*PROBLEM STATEMENT*: Your answer should be the lines below from the one holding "theorem smoke_rowMove_flip : (Instr.rowMoveComplete" through the one holding "theorem smoke_cpDeviceAccess_size : (Instr.cpDeviceAccess", copied exactly and with nothing else.

*MATERIAL PROVIDED*:
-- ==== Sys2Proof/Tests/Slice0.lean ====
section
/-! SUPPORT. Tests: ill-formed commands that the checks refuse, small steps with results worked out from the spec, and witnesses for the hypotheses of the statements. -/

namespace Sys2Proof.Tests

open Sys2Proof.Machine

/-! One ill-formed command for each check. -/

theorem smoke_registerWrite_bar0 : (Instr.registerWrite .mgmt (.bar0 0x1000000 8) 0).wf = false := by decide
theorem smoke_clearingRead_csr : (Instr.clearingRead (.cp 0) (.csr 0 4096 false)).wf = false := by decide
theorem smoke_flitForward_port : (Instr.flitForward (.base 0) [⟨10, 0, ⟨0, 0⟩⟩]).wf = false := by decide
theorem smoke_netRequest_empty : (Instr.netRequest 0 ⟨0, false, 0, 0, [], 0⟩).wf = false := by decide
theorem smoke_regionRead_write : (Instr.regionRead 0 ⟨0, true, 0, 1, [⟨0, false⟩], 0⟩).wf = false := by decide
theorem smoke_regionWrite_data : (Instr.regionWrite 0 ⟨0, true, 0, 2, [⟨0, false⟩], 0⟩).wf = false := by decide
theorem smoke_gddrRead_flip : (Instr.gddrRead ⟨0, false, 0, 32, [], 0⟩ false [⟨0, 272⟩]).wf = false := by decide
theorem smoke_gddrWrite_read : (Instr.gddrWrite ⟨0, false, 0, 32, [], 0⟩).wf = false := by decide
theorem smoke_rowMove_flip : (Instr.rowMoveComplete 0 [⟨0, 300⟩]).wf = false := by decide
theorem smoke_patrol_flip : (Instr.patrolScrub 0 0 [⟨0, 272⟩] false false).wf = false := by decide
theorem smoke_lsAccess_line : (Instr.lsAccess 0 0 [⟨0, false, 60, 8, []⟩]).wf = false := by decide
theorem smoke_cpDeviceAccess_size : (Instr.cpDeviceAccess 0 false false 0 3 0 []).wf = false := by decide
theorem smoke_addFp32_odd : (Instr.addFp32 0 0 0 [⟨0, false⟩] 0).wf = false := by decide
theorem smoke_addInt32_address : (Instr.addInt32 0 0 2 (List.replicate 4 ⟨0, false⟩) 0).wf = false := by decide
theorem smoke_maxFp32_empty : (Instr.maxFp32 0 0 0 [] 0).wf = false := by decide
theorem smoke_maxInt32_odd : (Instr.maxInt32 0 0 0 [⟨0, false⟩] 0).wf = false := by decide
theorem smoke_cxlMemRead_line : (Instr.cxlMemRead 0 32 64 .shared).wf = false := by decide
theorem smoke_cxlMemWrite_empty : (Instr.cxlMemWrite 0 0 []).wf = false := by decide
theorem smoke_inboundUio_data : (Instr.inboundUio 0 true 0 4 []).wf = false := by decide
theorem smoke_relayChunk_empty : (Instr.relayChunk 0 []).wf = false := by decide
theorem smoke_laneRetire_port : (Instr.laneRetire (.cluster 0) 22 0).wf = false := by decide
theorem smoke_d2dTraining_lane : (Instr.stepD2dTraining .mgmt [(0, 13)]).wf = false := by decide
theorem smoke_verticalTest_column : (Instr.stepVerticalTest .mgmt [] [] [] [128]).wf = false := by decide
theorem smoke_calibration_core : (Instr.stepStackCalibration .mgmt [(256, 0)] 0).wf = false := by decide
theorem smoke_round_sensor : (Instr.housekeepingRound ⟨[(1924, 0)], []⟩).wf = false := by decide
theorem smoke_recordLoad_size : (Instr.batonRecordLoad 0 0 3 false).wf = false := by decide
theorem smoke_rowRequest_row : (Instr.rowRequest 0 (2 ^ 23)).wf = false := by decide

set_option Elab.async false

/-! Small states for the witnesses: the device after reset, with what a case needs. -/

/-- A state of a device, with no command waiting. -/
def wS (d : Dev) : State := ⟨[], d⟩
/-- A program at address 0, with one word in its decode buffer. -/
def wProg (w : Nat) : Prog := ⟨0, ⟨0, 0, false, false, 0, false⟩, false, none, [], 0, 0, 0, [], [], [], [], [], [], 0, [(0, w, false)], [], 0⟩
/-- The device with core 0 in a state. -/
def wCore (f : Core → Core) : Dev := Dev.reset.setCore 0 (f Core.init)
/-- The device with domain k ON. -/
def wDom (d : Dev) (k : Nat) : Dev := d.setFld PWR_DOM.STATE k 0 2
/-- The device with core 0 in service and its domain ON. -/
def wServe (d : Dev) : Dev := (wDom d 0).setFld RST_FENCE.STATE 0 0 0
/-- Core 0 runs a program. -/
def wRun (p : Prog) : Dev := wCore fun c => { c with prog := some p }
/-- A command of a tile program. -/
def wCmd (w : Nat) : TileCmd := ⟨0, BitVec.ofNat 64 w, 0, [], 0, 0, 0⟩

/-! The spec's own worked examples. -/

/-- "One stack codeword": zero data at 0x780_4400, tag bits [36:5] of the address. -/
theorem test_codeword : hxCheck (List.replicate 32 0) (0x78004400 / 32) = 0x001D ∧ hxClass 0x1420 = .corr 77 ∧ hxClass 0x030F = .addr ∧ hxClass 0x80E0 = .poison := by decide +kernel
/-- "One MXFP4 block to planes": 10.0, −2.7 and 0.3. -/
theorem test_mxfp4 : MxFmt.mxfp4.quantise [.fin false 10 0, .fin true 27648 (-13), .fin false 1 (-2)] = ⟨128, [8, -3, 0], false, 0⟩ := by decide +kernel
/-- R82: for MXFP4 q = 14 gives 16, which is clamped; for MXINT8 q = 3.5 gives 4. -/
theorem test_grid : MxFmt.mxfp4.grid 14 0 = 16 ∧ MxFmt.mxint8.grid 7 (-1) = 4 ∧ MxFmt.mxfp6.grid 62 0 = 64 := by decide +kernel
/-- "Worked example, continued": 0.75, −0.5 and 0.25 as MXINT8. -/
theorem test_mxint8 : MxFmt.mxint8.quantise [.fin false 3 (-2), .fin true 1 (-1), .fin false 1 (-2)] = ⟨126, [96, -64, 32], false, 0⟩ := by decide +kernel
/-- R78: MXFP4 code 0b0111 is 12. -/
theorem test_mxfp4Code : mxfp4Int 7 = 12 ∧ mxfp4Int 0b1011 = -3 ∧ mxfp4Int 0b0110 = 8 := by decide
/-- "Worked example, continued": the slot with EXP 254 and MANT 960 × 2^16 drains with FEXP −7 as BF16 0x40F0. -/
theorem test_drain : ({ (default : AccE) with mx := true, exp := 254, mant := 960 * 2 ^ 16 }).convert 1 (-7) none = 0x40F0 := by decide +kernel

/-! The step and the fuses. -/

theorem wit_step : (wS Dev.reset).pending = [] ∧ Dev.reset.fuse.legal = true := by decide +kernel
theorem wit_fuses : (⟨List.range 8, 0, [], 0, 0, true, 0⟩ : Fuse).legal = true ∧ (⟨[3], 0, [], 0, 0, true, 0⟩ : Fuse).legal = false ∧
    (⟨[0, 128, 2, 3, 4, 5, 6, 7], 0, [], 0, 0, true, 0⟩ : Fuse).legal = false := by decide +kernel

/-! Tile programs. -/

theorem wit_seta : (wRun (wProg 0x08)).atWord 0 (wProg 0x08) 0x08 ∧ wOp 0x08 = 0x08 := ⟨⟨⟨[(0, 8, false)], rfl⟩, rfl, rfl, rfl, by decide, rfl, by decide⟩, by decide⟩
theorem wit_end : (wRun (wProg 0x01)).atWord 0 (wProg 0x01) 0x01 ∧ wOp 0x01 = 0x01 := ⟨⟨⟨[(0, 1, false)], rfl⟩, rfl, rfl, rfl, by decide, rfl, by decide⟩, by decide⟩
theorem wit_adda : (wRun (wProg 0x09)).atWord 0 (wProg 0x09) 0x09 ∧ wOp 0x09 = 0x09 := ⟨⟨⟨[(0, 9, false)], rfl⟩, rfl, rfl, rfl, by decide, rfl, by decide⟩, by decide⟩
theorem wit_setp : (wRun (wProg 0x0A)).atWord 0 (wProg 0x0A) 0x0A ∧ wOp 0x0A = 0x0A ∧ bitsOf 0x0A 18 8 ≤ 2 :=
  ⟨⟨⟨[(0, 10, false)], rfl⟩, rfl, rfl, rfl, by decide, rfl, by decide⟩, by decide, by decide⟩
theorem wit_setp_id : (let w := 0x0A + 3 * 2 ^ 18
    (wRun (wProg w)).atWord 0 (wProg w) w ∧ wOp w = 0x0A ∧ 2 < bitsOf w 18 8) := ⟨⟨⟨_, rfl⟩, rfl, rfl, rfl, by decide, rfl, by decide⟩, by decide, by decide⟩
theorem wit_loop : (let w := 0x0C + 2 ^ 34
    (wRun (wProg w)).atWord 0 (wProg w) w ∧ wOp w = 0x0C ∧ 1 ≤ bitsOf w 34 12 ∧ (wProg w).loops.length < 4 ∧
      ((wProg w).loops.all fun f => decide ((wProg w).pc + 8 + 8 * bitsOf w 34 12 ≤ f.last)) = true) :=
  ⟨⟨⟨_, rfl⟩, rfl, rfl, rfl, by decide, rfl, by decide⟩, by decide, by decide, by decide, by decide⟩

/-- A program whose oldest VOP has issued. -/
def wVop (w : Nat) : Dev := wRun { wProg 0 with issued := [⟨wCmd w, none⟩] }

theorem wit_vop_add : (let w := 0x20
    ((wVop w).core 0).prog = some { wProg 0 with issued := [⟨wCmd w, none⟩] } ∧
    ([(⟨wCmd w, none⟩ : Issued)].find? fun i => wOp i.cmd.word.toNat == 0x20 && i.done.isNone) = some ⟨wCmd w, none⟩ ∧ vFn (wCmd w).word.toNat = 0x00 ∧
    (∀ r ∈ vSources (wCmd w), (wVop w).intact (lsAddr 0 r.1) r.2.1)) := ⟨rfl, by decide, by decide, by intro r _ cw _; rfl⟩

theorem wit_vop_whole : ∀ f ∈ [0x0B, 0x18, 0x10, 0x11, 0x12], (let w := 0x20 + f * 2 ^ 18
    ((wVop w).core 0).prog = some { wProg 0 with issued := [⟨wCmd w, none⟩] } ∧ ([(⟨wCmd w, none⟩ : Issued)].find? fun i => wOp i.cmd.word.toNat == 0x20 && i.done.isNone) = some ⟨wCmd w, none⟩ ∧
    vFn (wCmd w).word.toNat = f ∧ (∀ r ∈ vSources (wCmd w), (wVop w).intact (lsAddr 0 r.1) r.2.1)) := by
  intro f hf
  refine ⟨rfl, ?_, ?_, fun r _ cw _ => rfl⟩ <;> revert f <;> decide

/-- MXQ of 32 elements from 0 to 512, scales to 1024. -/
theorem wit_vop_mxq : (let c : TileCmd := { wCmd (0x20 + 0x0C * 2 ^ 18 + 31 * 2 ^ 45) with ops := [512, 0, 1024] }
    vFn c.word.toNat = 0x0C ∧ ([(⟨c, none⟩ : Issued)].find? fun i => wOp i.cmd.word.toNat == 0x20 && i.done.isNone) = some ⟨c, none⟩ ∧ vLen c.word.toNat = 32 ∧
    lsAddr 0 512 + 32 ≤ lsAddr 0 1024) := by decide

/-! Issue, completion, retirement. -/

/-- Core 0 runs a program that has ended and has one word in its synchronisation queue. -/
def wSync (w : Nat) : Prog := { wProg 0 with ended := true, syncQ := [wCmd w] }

*ANSWER BOX*:
theorem smoke_rowMove_flip : (Instr.rowMoveComplete 0 [⟨0, 300⟩]).wf = false := by decide
theorem smoke_patrol_flip : (Instr.patrolScrub 0 0 [⟨0, 272⟩] false false).wf = false := by decide
theorem smoke_lsAccess_line : (Instr.lsAccess 0 0 [⟨0, false, 60, 8, []⟩]).wf = false := by decide
theorem smoke_cpDeviceAccess_size : (Instr.cpDeviceAccess 0 false false 0 3 0 []).wf = false := by decide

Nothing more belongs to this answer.